▶ [THE TASK]:
Only one span of the listing below is wanted: the lines from the one with "((gate s a).group.zipIdx).filterMap" through the one with "def writersHeld (s", reproduced exactly, both ends kept.

▶ [INFORMATION SUPPLIED]:
>>>
/-! ### Cost and choice (R438 to R440) -/

/-- Wedge interval at the present speed, ns. -/
def wedgeNs (s : State) : Nat := 60000000000 * 65536 / (keelSpeed s * 640)

/-- Start of sector `sec` of a track, in 1/4,096 wedge (log entry 17). -/
def sectorStartU (s : State) (a h t sec : Nat) : Nat :=
  let z := zoneEntry s a h (zoneOfTrack a h t s)
  let p := sectorPlace (zoneHeaderRpm s a) (zoneServoNs s a) z t sec
  let ps := zoneServoNs s a * 1000 + p.pos * 1000000 / zRate z
  p.w * 4096 + ps * 4096 / wedgePs (zoneHeaderRpm s a)

/-- The place under the heads that the phase word gives, in 1/4,096 wedge (R115). -/
def phaseU (s : State) : Nat := s.fld Reg.KEEL.PHASE 31 22 * 4096 + s.fld Reg.KEEL.PHASE 21 10

/-- How far `u` lies ahead of the place under the heads, in 1/4,096 wedge. -/
def aheadU (s : State) (u : Nat) : Nat := (((u : Int) - phaseU s) % 2621440).toNat

/-- `u` comes under the heads while the present phase word serves, which is followed by another after 1 µs and reaches its readers within 200 ns
(R115, R290; log entry 171). -/
def comesUnder (s : State) (u : Nat) : Bool := s.bit Reg.KEEL.PHASE 0 && decide (aheadU s u * wedgeNs s ≤ 1200 * 4096)

/-- The bin of a distance. -/
def seekBin (dist : Nat) : Nat := ((List.range 15).find? fun n => decide (dist < 2 ^ (n + 8))).getD 15

/-- Track of the arm position. -/
def armTrack (s : State) (a : Nat) : Nat := (rud s a).arm.toNat / 4096

/-- Nominal tracks of the group's slots with a job in progress, of the arm, and of the job, within SPAN (R438). -/
def spanOk (s : State) (a t : Nat) : Bool :=
  let ts := t :: armTrack s a ::
    ((gate s a).group.zipIdx).filterMap fun x => if slotBusy s a x.2 then x.1.map (·.centre / 4096) else none
  decide (ts.foldl max 0 - ts.foldl min t ≤ s.fld (Reg.GATE.GROUP_CFG a) 7 0)

/-- Cost of a track job, ns (R438). -/
def jobCost (s : State) (a h t sec : Nat) : Nat :=
  let arm := armTrack s a
  let dist := (t - arm) + (arm - t)
  let seek := if spanOk s a t then 0 else 1000 * s.fld (Reg.GATE.SEEK_TAB a (seekBin dist)) 15 0
  let p := wedgeNs s
  let rot := ((sectorStartU s a h t sec : Int) - phaseU s - (seek * 4096 / p : Nat)) % 2621440
  seek + rot.toNat * p / 4096

/-- Slot `k` can serve a job of head `h` on track `t` now (R440); `relax` leaves out the rule that a writing slot forbids a wider
span. -/
def servable (s : State) (a k h t : Nat) (write relax : Bool) : Bool :=
  (!write || !headFailed s a h) && mayJoin s a h t write relax
    (((List.range 4).filter (· ≠ k)).filterMap fun j => (slotJob s a j).map fun x => (j, groupSlotOf s a j x))

/-- Effective level of a run (R439). -/
def runLevel (r : Run) : Nat := min 7 (pktPrio r.words + r.aged)

/-- Actuator-local head of a run, and the place of its next sector. -/
def runHead (a : Nat) (r : Run) : Nat := runMember r.words - 6 * a
def runNext (s : State) (a : Nat) (r : Run) : Nat × Nat :=
  runPlace s a (runHead a r) 300 (runTrack r.words) (runSector r.words) ((r.todo.headD (0, 0)).1)

/-- The run can be served by slot `k`. -/
def runServable (s : State) (a k : Nat) (relax : Bool) (r : Run) : Bool :=
  !r.todo.isEmpty && servable s a k (runHead a r) (runNext s a r).1 (pktType r.words == 2) relax

/-- Slots in service (R443). -/
def slotAvail (s : State) (a k : Nat) : Bool := s.bit (Reg.GATE.SLOT_AVAIL a) k

/-- Sectors of the run wait in the pool: not yet issued, or relocated (R441). -/
def runWaits (s : State) (a : Nat) (r : Run) : Bool :=
  !r.todo.isEmpty || (List.range 4).any fun k => (oar s (4 * a + k)).entries.any fun x => x.2.any fun y =>
    y.state == 9 && !y.inJob && (gateMap s a k x.1).any fun m => m.1 == r.id && m.2.2

/-- A run at level 7 waits that no slot can serve only because a slot is writing (R439). -/
def writersHeld (s : State) (a : Nat) : Bool :=
  (gate s a).runs.any fun r => runLevel r == 7 && !r.todo.isEmpty
    && !((List.range 4).any fun k => slotAvail s a k && runServable s a k false r)
    && (List.range 4).any fun k => slotAvail s a k && runServable s a k true r

/-- Gate issues no job that writes now (R439, R480). -/
def noNewWrite (s : State) (a : Nat) : Bool := writersHeld s a || inSafe s

/-- The run of lowest cost; equal costs go to the earlier (R439). -/
def cheapest (s : State) (a : Nat) : List Run → Option Run
  | [] => none
  | r :: rs =>
    match cheapest s a rs with
    | none => some r
    | some q =>
      let c := fun x : Run => jobCost s a (runHead a x) (runNext s a x).1 (runNext s a x).2
      if c r ≤ c q then some r else some q

/-- The run that slot `k` takes next (R439). -/
def pickRun (s : State) (a k : Nat) : Option Run :=
  let held := noNewWrite s a
  let rs := (gate s a).runs.filter fun r => runServable s a k false r && !(held && pktType r.words == 2)
  let top := rs.foldl (fun t r => max t (runLevel r)) 0
  cheapest s a ((rs.filter fun r => runLevel r == top).take (s.fld (Reg.GATE.SCHED_CFG a) 7 0))

/-! ### Issuing track jobs (R287, R441) -/

/-- The entry is free for a new sector job. -/
def entryFree (s : State) (a k e : Nat) : Bool := (entry s (4 * a + k) e).isNone && (gateMap s a k e).isNone

/-- The first free entry from the slot's next one on, and how many follow free, up to `n`. -/
def freeEntries (s : State) (a k n : Nat) : Option (Nat × Nat) :=
  let start := SMap.get (fun _ => 0) (gate s a).nextEntry k
  ((List.range 2048).find? fun i => entryFree s a k ((start + i) % 2048)).map fun i =>
    let base := (start + i) % 2048
    (base, ((List.range n).takeWhile fun j => entryFree s a k ((base + j) % 2048)).length)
<<<
▶ [WRITTEN SOLUTION]:
    ((gate s a).group.zipIdx).filterMap fun x => if slotBusy s a x.2 then x.1.map (·.centre / 4096) else none
  decide (ts.foldl max 0 - ts.foldl min t ≤ s.fld (Reg.GATE.GROUP_CFG a) 7 0)

/-- Cost of a track job, ns (R438). -/
def jobCost (s : State) (a h t sec : Nat) : Nat :=
  let arm := armTrack s a
  let dist := (t - arm) + (arm - t)
  let seek := if spanOk s a t then 0 else 1000 * s.fld (Reg.GATE.SEEK_TAB a (seekBin dist)) 15 0
  let p := wedgeNs s
  let rot := ((sectorStartU s a h t sec : Int) - phaseU s - (seek * 4096 / p : Nat)) % 2621440
  seek + rot.toNat * p / 4096

/-- Slot `k` can serve a job of head `h` on track `t` now (R440); `relax` leaves out the rule that a writing slot forbids a wider
span. -/
def servable (s : State) (a k h t : Nat) (write relax : Bool) : Bool :=
  (!write || !headFailed s a h) && mayJoin s a h t write relax
    (((List.range 4).filter (· ≠ k)).filterMap fun j => (slotJob s a j).map fun x => (j, groupSlotOf s a j x))

/-- Effective level of a run (R439). -/
def runLevel (r : Run) : Nat := min 7 (pktPrio r.words + r.aged)

/-- Actuator-local head of a run, and the place of its next sector. -/
def runHead (a : Nat) (r : Run) : Nat := runMember r.words - 6 * a
def runNext (s : State) (a : Nat) (r : Run) : Nat × Nat :=
  runPlace s a (runHead a r) 300 (runTrack r.words) (runSector r.words) ((r.todo.headD (0, 0)).1)

/-- The run can be served by slot `k`. -/
def runServable (s : State) (a k : Nat) (relax : Bool) (r : Run) : Bool :=
  !r.todo.isEmpty && servable s a k (runHead a r) (runNext s a r).1 (pktType r.words == 2) relax

/-- Slots in service (R443). -/
def slotAvail (s : State) (a k : Nat) : Bool := s.bit (Reg.GATE.SLOT_AVAIL a) k

/-- Sectors of the run wait in the pool: not yet issued, or relocated (R441). -/
def runWaits (s : State) (a : Nat) (r : Run) : Bool :=
  !r.todo.isEmpty || (List.range 4).any fun k => (oar s (4 * a + k)).entries.any fun x => x.2.any fun y =>
    y.state == 9 && !y.inJob && (gateMap s a k x.1).any fun m => m.1 == r.id && m.2.2

/-- A run at level 7 waits that no slot can serve only because a slot is writing (R439). -/
def writersHeld (s : State) (a : Nat) : Bool :=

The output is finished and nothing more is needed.